Factors Associated With Accommodation Requests
Multivariate logistic regression analysis found that being a woman and having more education were associated with a higher likelihood of requesting job accommodations related to UVFP (Table 3). In fact, women were 2.6‐times more likely to ask for accommodations than men (OR 2.6, 95% CI: 1.4‐5.0, P = .01). Participants with education beyond high school were much more likely to ask for job accommodations than those who only finished high school or earned a general educational development (GED) (OR 4.5, 95% CI: 1.4‐14.7, P = .01). Etiology was associated with requesting accommodation. Specifically, work accommodation was requested by 14% of patients whose UVFP etiology was surgery compared to 7.8% among other etiologies (P = .02). Otherwise, we found no association between etiology of UVFP and accommodation requests.
Factors Associated With Job Loss
Participants who requested accommodations more often had experienced job loss due to their condition (26.1% vs 9.2%, P < .01). Participants who made less than $14,000 annually made up a larger proportion of individuals who lost their job due to UVFP, than those who did not lose their job (19.6% vs 7.2%, P = .01) (Table 4). In multivariate logistic regression, those who had requested prior accommodations for their UVFP had 4.5‐fold increased odds of experiencing UVFP‐related job loss (OR 4.5, 95% CI: 2.1‐9.7, P < .01). Participants who were unpaid at the time of the survey due to illness had 6.4 increased odds of experiencing UVFP‐related job loss (OR 6.4, 95% CI: 3.3, 12.4, P < .01) (Table 5). We found no association between UVFP etiology and job loss.
Discussion
Our multicenter CoPE collaborative study found that people with UVFP had a substantial employment burden. Specifically, 1 in 10 affected participants had requested job accommodations, and 1 in 13 experienced job loss related to their condition. Estimating 20,000 individuals are diagnosed with UVFP annually in the United States,2 our findings would translate into more than 2000 people requesting job accommodations and 1600 experiencing job loss due to this condition per year. These are likely significant underestimates since we only captured the treatment‐seeking population.

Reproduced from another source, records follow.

theorem State.shapeWrite_ok {D : DevState → Prop} {s : State} (t : Nat) (v : Nat) (h : s.Ok D) : (State.shapeWrite s t v).Ok D := by
  unfold State.shapeWrite
  repeat' (first | with_reducible assumption | with_reducible apply State.shapeNext_ok | with_reducible refine ok_foldl ?_ (fun _ _ _ => ?_) | with_reducible refine ok_step ?_ (fun _ => ?_) | dsimp only | split | (simp only [↓ok_mk]; with_reducible refine parts_ok ?_) | intro _)

theorem State.setConv_ok {D : DevState → Prop} {s : State} (n : Nat) (c : Conv) (h : s.Ok D) : (State.setConv s n c).Ok D := by
  unfold State.setConv
  repeat' (first | with_reducible assumption | with_reducible refine ok_foldl ?_ (fun _ _ _ => ?_) | with_reducible refine ok_step ?_ (fun _ => ?_) | dsimp only | split | (simp only [↓ok_mk]; with_reducible refine parts_ok ?_) | intro _)

theorem State.beginWith_ok {D : DevState → Prop} {s : State} (n : Nat) (g : Nat × Nat × Nat) (lost : List Nat) (h : s.Ok D) : (State.beginWith s n g lost).Ok D := by
  unfold State.beginWith
  repeat' (first | with_reducible assumption | with_reducible apply State.setConv_ok | with_reducible refine ok_foldl ?_ (fun _ _ _ => ?_) | with_reducible refine ok_step ?_ (fun _ => ?_) | dsimp only | split | intro _)

theorem State.beginConv_ok {D : DevState → Prop} {s : State} (n : Nat) (h : s.Ok D) : (State.beginConv s n).Ok D := by
  unfold State.beginConv
  repeat' (first | with_reducible assumption | with_reducible apply State.beginWith_ok | with_reducible refine ok_foldl ?_ (fun _ _ _ => ?_) | with_reducible refine ok_step ?_ (fun _ => ?_) | dsimp only | split | intro _)

theorem State.convNote_ok {D : DevState → Prop} {s : State} (n : Nat) (sel : Bool) (h : s.Ok D) : (State.convNote s n sel).Ok D := by
  unfold State.convNote
  repeat' (first | with_reducible assumption | with_reducible apply State.setConv_ok | with_reducible apply State.inc_ok | with_reducible refine ok_foldl ?_ (fun _ _ _ => ?_) | with_reducible refine ok_step ?_ (fun _ => ?_) | dsimp only | split | intro _)

theorem State.openSettle_ok {D : DevState → Prop} {s : State} (mid : Nat) (len : Nat) (h : s.Ok D) : (State.openSettle s mid len).Ok D := by
  unfold State.openSettle
  repeat' (first | with_reducible assumption | with_reducible refine ok_foldl ?_ (fun _ _ _ => ?_) | with_reducible refine ok_step ?_ (fun _ => ?_) | dsimp only | split | (simp only [↓ok_mk]; with_reducible refine parts_ok ?_) | intro _)

theorem State.switchRange_ok {D : DevState → Prop} {s : State} (mid : Nat) (r : Nat) (h : s.Ok D) : (State.switchRange s mid r).Ok D := by
  unfold State.switchRange
  repeat' (first | with_reducible assumption | with_reducible apply State.wr_ok | with_reducible apply State.openSettle_ok | with_reducible refine ok_foldl ?_ (fun _ _ _ => ?_) | with_reducible refine ok_step ?_ (fun _ => ?_) | dsimp only | split | intro _)

theorem State.hostRange_ok {D : DevState → Prop} {s : State} (mid : Nat) (r : Nat) (h : s.Ok D) : (State.hostRange s mid r).Ok D := by
  unfold State.hostRange
  repeat' (first | with_reducible assumption | with_reducible apply State.switchRange_ok | with_reducible refine ok_foldl ?_ (fun _ _ _ => ?_) | with_reducible refine ok_step ?_ (fun _ => ?_) | dsimp only | split | intro _)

This study contributes to understanding the patient‐level burden on people's ability to perform workplace duties, its impact on job security, and UVFP's societal impact on the workforce. Our results highlight the need to efficiently rehabilitate UVFP patients to reduce quality of life consequences and workplace burden. These results also highlight the importance of clinicians understanding that patients with UVFP qualify for and often require job accommodations and are at risk of job loss.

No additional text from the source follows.